** DATASET ENTRIES follows **
-- ==== Sys2Proof/Machine/Fifo.lean ====
section
/-!
DEFINITION. The hardware queues' operations that engines and cores share (spec/15_memory_queues_crc.md, R479 to R491).
-/
namespace Sys2Proof.Machine

/-- Size in words (R479). -/
def Queue.words (q : Queue) : Nat := 2 ^ (q.size.toNat + 5)

/-- Ping-pong organisation (R479). -/
def Queue.pingPong (q : Queue) : Bool := q.words ≤ 256

/-- Words held (R488). -/
def Queue.held (q : Queue) : Nat := q.avail.length + q.filling.length

/-- Words a writer finds room for (R480, R481). -/
def Queue.room (q : Queue) : Nat :=
  if q.pingPong then q.words / 2 - q.filling.length else q.words - q.avail.length

/-- A hand-over can take place now: the draining bank is empty, and the filling bank is full or has held a word for
the flush time (R480). -/
def Queue.canHandOver (q : Queue) (now : Nat) : Bool :=
  q.pingPong && q.avail.isEmpty && !q.filling.isEmpty &&
    (q.filling.length = q.words / 2 || (match q.fillFrom with
      | some t => t + q.flush.toNat ≤ now
      | none => false))

/-- Hands the banks over (R480). -/
def Queue.handOver (q : Queue) : Queue :=
  { q with avail := q.filling, filling := [], fillFrom := none, bank := !q.bank }

/-- The queue once a hand-over that can take place has taken place. -/
def Queue.settle (q : Queue) (now : Nat) : Queue := if q.canHandOver now then q.handOver else q

/-- Adds words, for which there is room (R480, R481). -/
def Queue.add (q : Queue) (ws : List (BitVec 64)) (now : Nat) : Queue :=
  if q.pingPong then
    { q with filling := q.filling ++ ws, fillFrom := if q.filling.isEmpty then some now else q.fillFrom }.settle now
  else
    { q with avail := q.avail ++ ws, wptr := BitVec.ofNat 17 ((q.wptr.toNat + ws.length) % (2 * q.words)) }

/-- Takes the oldest available word (R482). -/
def Queue.take (q : Queue) : Queue :=
  { q with avail := q.avail.tail
           rptr := if q.pingPong then q.rptr else BitVec.ofNat 17 ((q.rptr.toNat + 1) % (2 * q.words)) }

/-- Queue `n` of the unit. -/
def State.queue (s : State) (n : Fin 32) : Queue := s.ques.q[n]

/-- Puts a queue back, raising source 64 + n when AVAIL rises to the threshold (R488). -/
def State.setQueue (s : State) (n : Fin 32) (q : Queue) : State :=
  let old := (s.queue n).avail.length
  let s' := { s with ques := { s.ques with q := s.ques.q.set n q } }
  if q.thr ≠ 0 && old < q.thr.toNat && q.thr.toNat ≤ q.avail.length then s'.raise (64 + n) else s'

/-- Words of a circular queue stored in the queue SRAM from its write pointer on (R479, R490). -/
def sramStore (m : List (Nat × BitVec 64)) (base words : Nat) : Nat → List (BitVec 64) → List (Nat × BitVec 64)
  | _, [] => m
  | p, w :: t => sramStore (tabSet 0 m (base + p % words) w) base words (p + 1) t

/-- Adds words to a queue that is ON and has room, and keeps the queue SRAM in step. -/
def State.queueAdd (s : State) (n : Fin 32) (ws : List (BitVec 64)) : State :=
  let q := (s.queue n).settle s.tb5c
  let s1 := if q.pingPong then s
    else { s with ques := { s.ques with sram := sramStore s.ques.sram q.base.toNat q.words q.wptr.toNat ws } }
  s1.setQueue n (q.add ws s.tb5c)

/-- An engine's record: accepted only when the queue is ON and has room for all its words (R485, R487). -/
def State.enginePush (s : State) (n : Fin 32) (ws : List (BitVec 64)) : Option State :=
  let q := (s.queue n).settle s.tb5c
  if q.ctl.st = .on && ws.length ≤ q.room then some (s.queueAdd n ws) else none

/-- A queue number register field as a queue. -/
def queueOf (n : BitVec 5) : Fin 32 := n.toFin

/-- The queue emptied and its pointers and banks reset, with a release of every stalled access (R487). -/
def Queue.reset (q : Queue) : Queue :=
  { q with
    avail := [], filling := [], fillFrom := none, bank := false, wptr := 0, rptr := 0, stalled := []
    ports := q.stalled.foldl (fun ps a =>
      ps.map fun p => if p.master = a.master then
        (if a.word.isSome then { p with full := true } else { p with empty := true }) else p) q.ports }

end Sys2Proof.Machine
end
** End of DATASET ENTRIES **
▸ ACTION ITEM
Where a line of the data holds the word "held", copy that line.

▸ ANSWER TO THIS EXERCISE
/-- Words held (R488). -/
def Queue.held (q : Queue) : Nat := q.avail.length + q.filling.length
/-- A hand-over can take place now: the draining bank is empty, and the filling bank is full or has held a word for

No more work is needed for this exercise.